───── Given entries
/-- Settles O35: the two outcomes of the Requires condition. -/
theorem encStartOpensARun : Obligations.EncStartOpensARun := fun _ _ herr =>
  ⟨unlessFaulted_requires_of_true herr, unlessFaulted_requires_of_false herr⟩

/-- Settles O38: the command has no check of its own. -/
theorem getBitcntReadsTheCount : Obligations.GetBitcntReadsTheCount := fun _ herr =>
  unlessFaulted_of_noFault (body := fun s => respond s.encBitcnt s) herr

/-! ### A command that needs a run and a code (R169, R170, R172) -/

section
variable {s : State} {op : BitVec 8} {k : Nat} {body : State → Result} (herr : s.err = .noFault)
include herr

theorem unlessFaulted_requires_run_of_not_run (hrun : s.encState ≠ .run) :
    unlessFaulted (requires (s.encState == .run) op body) s = raise .seq (op.zeroExtend 32) s :=
  unlessFaulted_requires_of_false herr (beq_eq_false_iff_ne.2 hrun)

theorem unlessFaulted_requires_run_needsCode_of_hasCode (hrun : s.encState = .run) (hcode : s.hasCode k) :
    unlessFaulted (requires (s.encState == .run) op (needsCode k body)) s = body s :=
  (unlessFaulted_requires_of_true herr (beq_iff_eq.2 hrun)).trans (if_neg hcode)

theorem unlessFaulted_requires_run_needsCode_of_not_hasCode (hrun : s.encState = .run) (hcode : ¬ s.hasCode k) :
    unlessFaulted (requires (s.encState == .run) op (needsCode k body)) s = raise .noCode (BitVec.ofNat 32 k) s :=
  (unlessFaulted_requires_of_true herr (beq_iff_eq.2 hrun)).trans (if_pos (not_not.1 hcode))

end

/-! ### Emitting a code, and flushing after it (R167, R171) -/

@[simp] theorem emitCode_encDry (k : Nat) (s : State) : (emitCode k s).encDry = s.encDry := by rw [emitCode_frame]

/-- What a code does to the trace, the count and the packer; `emitCode_frame` says what it leaves unchanged. -/
theorem emitCode_spec (k : Nat) (s : State) : ∃ new,
    (emitCode k s).encTrace = s.encTrace ++ s.pathOf k ∧
    (emitCode k s).encBitcnt = s.encBitcnt + (s.codeAt k).len.zeroExtend 64 ∧
    (emitCode k s).encOut = s.encOut ++ new ∧ (emitCode k s).encPort = s.encPort ++ new ∧
    (s.encDry = false → bitsOf new ++ pendingBits (emitCode k s) = pendingBits s ++ s.pathOf k) ∧
    (s.encDry = true → new = [] ∧ (emitCode k s).encAcc = s.encAcc ∧ (emitCode k s).encNbits = s.encNbits) := by
  obtain ⟨new, htrace, hcount, hout, hport, hpack, hdry, -⟩ := putBits_spec (codePath (s.codeAt k)) s
  rw [codePath_length, BitVec.ofNat_toNat] at hcount
  exact ⟨new, htrace, hcount, hout, hport, hpack, hdry⟩

/-- Fewer than eight pending bits and a code of at most 256 bits complete at most 32 bytes. -/
theorem length_le_of_packed {s t : State} {k : Nat} {new : List Byte}
    (hpack : bitsOf new ++ pendingBits t = pendingBits s ++ s.pathOf k) (hlen : (s.codeAt k).len.toNat ≤ 256) :
    new.length ≤ 32 := by
  have hbits := congrArg List.length hpack
  rw [List.length_append, List.length_append, bitsOf_length, pendingBits_length, pendingBits_length, State.pathOf,
    codePath_length] at hbits
  have hpending : s.encNbits.toNat < 8 := s.encNbits.isLt
  omega

/-- The code and the flush after it: together they output the pending bits, the code and the pad bits (R171, R172). -/
theorem flush_emitCode_output (k : Nat) (s : State) : ∃ new,
    (flush (emitCode k s)).encOut = s.encOut ++ new ∧ (flush (emitCode k s)).encPort = s.encPort ++ new ∧
    (s.encDry = false → ∃ pad, pad < 8 ∧ bitsOf new = pendingBits s ++ s.pathOf k ++ List.replicate pad false) ∧
    (s.encDry = true → new = []) := by
  obtain ⟨new, -, -, hout, hport, hpack, hdry⟩ := emitCode_spec k s
  obtain ⟨last, hflushOut, hflushPort, hpad, hflushDry, -⟩ := flush_spec (emitCode k s)
  rw [emitCode_encDry] at hpad hflushDry
  refine ⟨new ++ last, ?_, ?_, fun hwet => ?_, fun hd => ?_⟩
  · rw [hflushOut, hout, List.append_assoc]
  · rw [hflushPort, hport, List.append_assoc]
  · obtain ⟨pad, hlt, hlast⟩ := hpad hwet
    exact ⟨pad, hlt, by rw [bitsOf_append, hlast, ← List.append_assoc, hpack hwet]⟩
  · rw [(hdry hd).1, hflushDry hd, List.append_nil]

/-! ### ENC_SYM (R169) -/

/-- Settles O36: the three outcomes of the checks; the one that emits is `emitCode_spec` with `emitCode_frame`. -/
theorem encSymEmitsTheCode : Obligations.EncSymEmitsTheCode := by
  intro s b herr
  refine ⟨fun hrun hcode => ?_, unlessFaulted_requires_run_of_not_run herr, fun hrun hcode => ?_⟩
  · obtain ⟨new, htrace, hcount, hout, hport, hpack, hdry⟩ := emitCode_spec b.toNat s
    refine ⟨sendResponse ⟨false, 0⟩ (emitCode b.toNat s), new,
      unlessFaulted_requires_run_needsCode_of_hasCode herr hrun hcode, htrace, hcount, hout, hport, hpack, hdry,
      fun hlen => ?_, congrArg (sendResponse _) (emitCode_frame b.toNat s)⟩
    cases hd : s.encDry with
    | false => exact length_le_of_packed (hpack hd) hlen
    | true => rw [(hdry hd).1]; exact Nat.zero_le 32
  · have hinfo : b.zeroExtend 32 = BitVec.ofNat 32 b.toNat := (BitVec.ofNat_toNat 32 b).symm
    rw [hinfo]
    exact unlessFaulted_requires_run_needsCode_of_not_hasCode herr hrun hcode

/-! ### ENC_END (R172) -/

/-- What ENC_END leaves of a run, before its response. -/
def endRun (s : State) : State := { flush (emitCode 256 s) with encState := .done }

theorem endRun_frame (s : State) : endRun s =
    { s with encState := .done, encTrace := (emitCode 256 s).encTrace, encBitcnt := (emitCode 256 s).encBitcnt
             encOut := (flush (emitCode 256 s)).encOut, encPort := (flush (emitCode 256 s)).encPort
             encAcc := 0, encNbits := 0 } := by
  rw [endRun, flush_frame, emitCode_frame]

/-- Settles O37: the three outcomes of the checks; the one that emits is `endRun`. -/
theorem encEndEmitsTheEndCodeAndFlushes : Obligations.EncEndEmitsTheEndCodeAndFlushes := by
  intro s herr
  refine ⟨fun hrun hcode => ?_, unlessFaulted_requires_run_of_not_run herr,
    unlessFaulted_requires_run_needsCode_of_not_hasCode herr⟩
  obtain ⟨-, htrace, hcount, -⟩ := emitCode_spec 256 s
  obtain ⟨new, hout, hport, hpad, hdry⟩ := flush_emitCode_output 256 s
  have hend : exec .encEnd s = respond 0 (endRun s) :=
    unlessFaulted_requires_run_needsCode_of_hasCode (body := fun s => respond 0 (endRun s)) herr hrun hcode
  rw [hend, endRun_frame]
  exact ⟨_, new, rfl, htrace, hcount, hout, hport, hpad, hdry, rfl, rfl, rfl⟩

end Sys2Proof.Machine
end

section
/-! DEC_START, DEC_BIT, DEC_BYTE and DEC_EOD (spec/44_decoder.md R188 to R194). -/

namespace Sys2Proof.Machine

/-! ### DEC_START (R188) -/

/-- Settles O40: the two outcomes of the Requires condition. -/
theorem decStartPointsAtTheRoot : Obligations.DecStartPointsAtTheRoot := fun _ herr =>
  ⟨exec_decStart_of_tree herr, unlessFaulted_requires_of_false herr⟩

/-! ### A command that needs a decode run (R189, R192, R194) -/

section
variable {s : State} {op : BitVec 8} {body : State → Result} (herr : s.err = .noFault)
include herr

theorem unlessFaulted_requires_decoding_of_idle (hidle : s.decState = .idle) :
    unlessFaulted (requires (s.decState != .idle) op body) s = raise .seq (op.zeroExtend 32) s :=
  unlessFaulted_requires_of_false herr (bne_eq_false_iff_eq.2 hidle)

theorem unlessFaulted_requires_decoding_of_not_idle (hbusy : s.decState ≠ .idle) :
    unlessFaulted (requires (s.decState != .idle) op body) s = body s :=
  unlessFaulted_requires_of_true herr (bne_iff_ne.2 hbusy)

end

/-! ### DEC_EOD (R194) -/

/-- Settles O45: one clause for each decoder state. -/
theorem decEodEndsOrTruncates : Obligations.DecEodEndsOrTruncates := by
  intro s herr
  refine ⟨fun hdone => ?_, fun hrun => ?_, unlessFaulted_requires_decoding_of_idle herr⟩
  · have hbusy : s.decState ≠ .idle := ne_of_eq_of_ne hdone nofun
    have hnotRun : s.decState ≠ .run := ne_of_eq_of_ne hdone nofun
    exact (unlessFaulted_requires_decoding_of_not_idle herr hbusy).trans (if_neg hnotRun)
  · have hbusy : s.decState ≠ .idle := ne_of_eq_of_ne hrun nofun
    exact (unlessFaulted_requires_decoding_of_not_idle herr hbusy).trans (if_pos hrun)

/-! ### One bit (R189, R190) -/

theorem arriveAt_of_internal {nxt : Idx} {s : State} (hinner : (s.nodeAt nxt).sym = Config.internalSym) :
    arriveAt nxt s = { s with decPtr := nxt } := if_pos hinner

theorem arriveAt_of_eof {nxt : Idx} {s : State} (heof : (s.nodeAt nxt).sym = Config.eofSym) :
    arriveAt nxt s = { s with decPtr := nxt, decState := .done } := by
  have hleaf : (s.nodeAt nxt).sym ≠ Config.internalSym := ne_of_eq_of_ne heof (by decide)
  exact (if_neg hleaf).trans (if_pos heof)

theorem arriveAt_of_literal {nxt : Idx} {s : State} (hleaf : (s.nodeAt nxt).sym ≠ Config.internalSym)
    (hliteral : (s.nodeAt nxt).sym ≠ Config.eofSym) :
    arriveAt nxt s = { outputDec ((s.nodeAt nxt).sym.truncate 8) s with decPtr := s.root } :=
  (if_neg hleaf).trans (if_neg hliteral)

theorem exec_decBit_of_deliver {s t : State} {b : Bool} (herr : s.err = .noFault) (hbusy : s.decState ≠ .idle)
    (hdeliver : deliver b s = some t) : exec (.decBit b) s = respond 0 t :=
  (unlessFaulted_requires_decoding_of_not_idle herr hbusy).trans (by rw [hdeliver])

/-- A bit with a child to move to (R190). -/
theorem exec_decBit_of_child {s : State} {b : Bool} (herr : s.err = .noFault) (hrun : s.decState = .run)
    (hchild : childOf (s.nodeAt s.decPtr) b ≠ Config.nullIdx) :
    exec (.decBit b) s = respond 0 (arriveAt (childOf (s.nodeAt s.decPtr) b) s) := by
  have hdeliver : deliver b s = some (arriveAt (childOf (s.nodeAt s.decPtr) b) s) :=
    (if_pos hrun).trans (if_neg hchild)
  exact exec_decBit_of_deliver herr (ne_of_eq_of_ne hrun nofun) hdeliver

/-- A bit after the end-of-stream symbol (R191). -/
theorem exec_decBit_of_done {s : State} {b : Bool} (herr : s.err = .noFault) (hdone : s.decState = .done) :
    exec (.decBit b) s = respond 0 s :=
  exec_decBit_of_deliver herr (ne_of_eq_of_ne hdone nofun) (deliver_of_not_run (ne_of_eq_of_ne hdone nofun) b)

/-- Settles O41: the decoder state, then the child on the bit, then the kind of node arrived at. -/
theorem decBitTakesOneTransition : Obligations.DecBitTakesOneTransition := by
  intro s b herr
  refine ⟨unlessFaulted_requires_decoding_of_idle herr, fun hrun habsent => ?_, fun hrun hchild hinner => ?_,
    fun hrun hchild heof => ?_, fun hrun hchild hleaf hliteral => ?_, exec_decBit_of_done herr⟩
  · have hinfo : (BitVec.ofBool b).zeroExtend 32 = if b then 1 else 0 := by cases b <;> rfl
    rw [exec_decBit_of_absent herr hrun habsent, raiseBadPath, hinfo]
    rfl
  · exact (exec_decBit_of_child herr hrun hchild).trans (congrArg (respond 0) (arriveAt_of_internal hinner))
  · exact (exec_decBit_of_child herr hrun hchild).trans (congrArg (respond 0) (arriveAt_of_eof heof))
  · exact (exec_decBit_of_child herr hrun hchild).trans (congrArg (respond 0) (arriveAt_of_literal hleaf hliteral))

/-- A DEC_BIT that succeeds has delivered its bit. -/
theorem deliver_of_exec_decBit {s t : State} {b : Bool} (h : exec (.decBit b) s = .next t) (hok : t.err = .noFault) :
    s.err = .noFault ∧ ∃ u, deliver b s = some u ∧ t = sendResponse ⟨false, 0⟩ u := by
  rcases unlessFaulted_next h with ⟨herr, hreq⟩ | ⟨herr, href⟩
  · rcases requires_next hreq with ⟨-, hbody⟩ | ⟨-, hseq⟩
    · refine ⟨herr, ?_⟩
      cases hd : deliver b s with
      | none => rw [hd] at hbody; cases hbody; cases hok
      | some u => rw [hd] at hbody; cases hbody; exact ⟨u, rfl, rfl⟩
    · cases hseq; cases hok
  · cases href; exact absurd hok herr

/-! ### Responses make no difference to the decoder -/

/-- The same end with another state. -/
def FeedEnd.map (f : State → State) : FeedEnd → FeedEnd
  | .fed s => .fed (f s)
  | .absent b s => .absent b (f s)

theorem arriveAt_sendResponse (nxt : Idx) (r : Response) (s : State) :
    arriveAt nxt (sendResponse r s) = sendResponse r (arriveAt nxt s) := by
  by_cases hinner : (s.nodeAt nxt).sym = Config.internalSym
  · rw [arriveAt_of_internal hinner, arriveAt_of_internal (s := sendResponse r s) hinner]; rfl
  · by_cases heof : (s.nodeAt nxt).sym = Config.eofSym
    · rw [arriveAt_of_eof heof, arriveAt_of_eof (s := sendResponse r s) heof]; rfl
    · rw [arriveAt_of_literal hinner heof, arriveAt_of_literal (s := sendResponse r s) hinner heof]; rfl

theorem deliver_sendResponse (b : Bool) (r : Response) (s : State) :
    deliver b (sendResponse r s) = (deliver b s).map (sendResponse r) := by
  rcases deliver_cases b s with ⟨hrun, hd⟩ | ⟨hrun, hchild, hd⟩ | ⟨hrun, hchild, hd⟩
  · rw [hd]; exact if_neg hrun
  · rw [hd]; exact (if_pos hrun).trans (if_pos hchild)
  · rw [hd, Option.map_some, ← arriveAt_sendResponse]; exact (if_pos hrun).trans (if_neg hchild)

theorem feedBits_sendResponse (p : List Bool) (r : Response) (s : State) :
    feedBits p (sendResponse r s) = (feedBits p s).map (sendResponse r) := by
  induction p generalizing s with
  | nil => rfl
  | cons b p ih =>
    simp only [feedBits, deliver_sendResponse]
    cases deliver b s with
    | none => rfl
    | some t => exact ih t

/-! ### DEC_BYTE against its DEC_BITs (R191, R192) -/

/-- Only the responses tell DEC_BITs that end without a fault from the bits fed in one command (R192). -/
theorem feedBits_of_runCommands {p : List Bool} {s u : State} (h : runCommands (p.map .decBit) s = some u)
    (hok : u.err = .noFault) : s.err = .noFault ∧ ∃ t, feedBits p s = .fed t ∧ u = { t with rsp := u.rsp } := by
  induction p generalizing s with
  | nil => cases h; exact ⟨hok, u, rfl, rfl⟩
  | cons b p ih =>
    obtain ⟨t, hexec⟩ := exec_answersNext (.decBit b) s
    rw [List.map_cons, runCommands, hexec] at h
    obtain ⟨hterr, v, hfed, hu⟩ := ih h
    obtain ⟨herr, w, hdeliver, rfl⟩ := deliver_of_exec_decBit hexec hterr
    refine ⟨herr, ?_⟩
    rw [feedBits_sendResponse] at hfed
    simp only [feedBits, hdeliver]
    cases hw : feedBits p w with
    | absent c x => rw [hw] at hfed; cases hfed
    | fed x => rw [hw] at hfed; cases hfed; exact ⟨x, rfl, hu⟩

/-- Outside state RUN every bit is discarded (R191). -/
theorem feedBits_of_not_run {s : State} (hrun : s.decState ≠ .run) (p : List Bool) : feedBits p s = .fed s := by
  induction p with
  | nil => rfl
  | cons b p ih => rw [feedBits, deliver_of_not_run hrun b]; exact ih

/-- The bits after those that left state RUN make no difference (R191). -/
theorem feedBits_of_take {p : List Bool} {n : Nat} {s t : State} (hfed : feedBits (p.take n) s = .fed t)
    (hrun : t.decState ≠ .run) : feedBits p s = .fed t := by
  rw [← List.take_append_drop n p, feedBits_append, hfed]
  exact feedBits_of_not_run hrun _

theorem take_byteBits_congr {v w : Byte} {n : Nat} (hn : n ≤ 8) (h : ∀ i < n, v.getLsbD (7 - i) = w.getLsbD (7 - i)) :
    (byteBits v).take n = (byteBits w).take n := by
  rw [byteBits, byteBits, ← List.map_take, ← List.map_take, List.take_range, Nat.min_eq_left hn]
  exact List.map_congr_left fun i hi => h i (List.mem_range.1 hi)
──────────
--- Task goal ---
Copy every line of the data where "hbits" is found.

--- Result below ---
  have hbits := congrArg List.length hpack
    codePath_length] at hbits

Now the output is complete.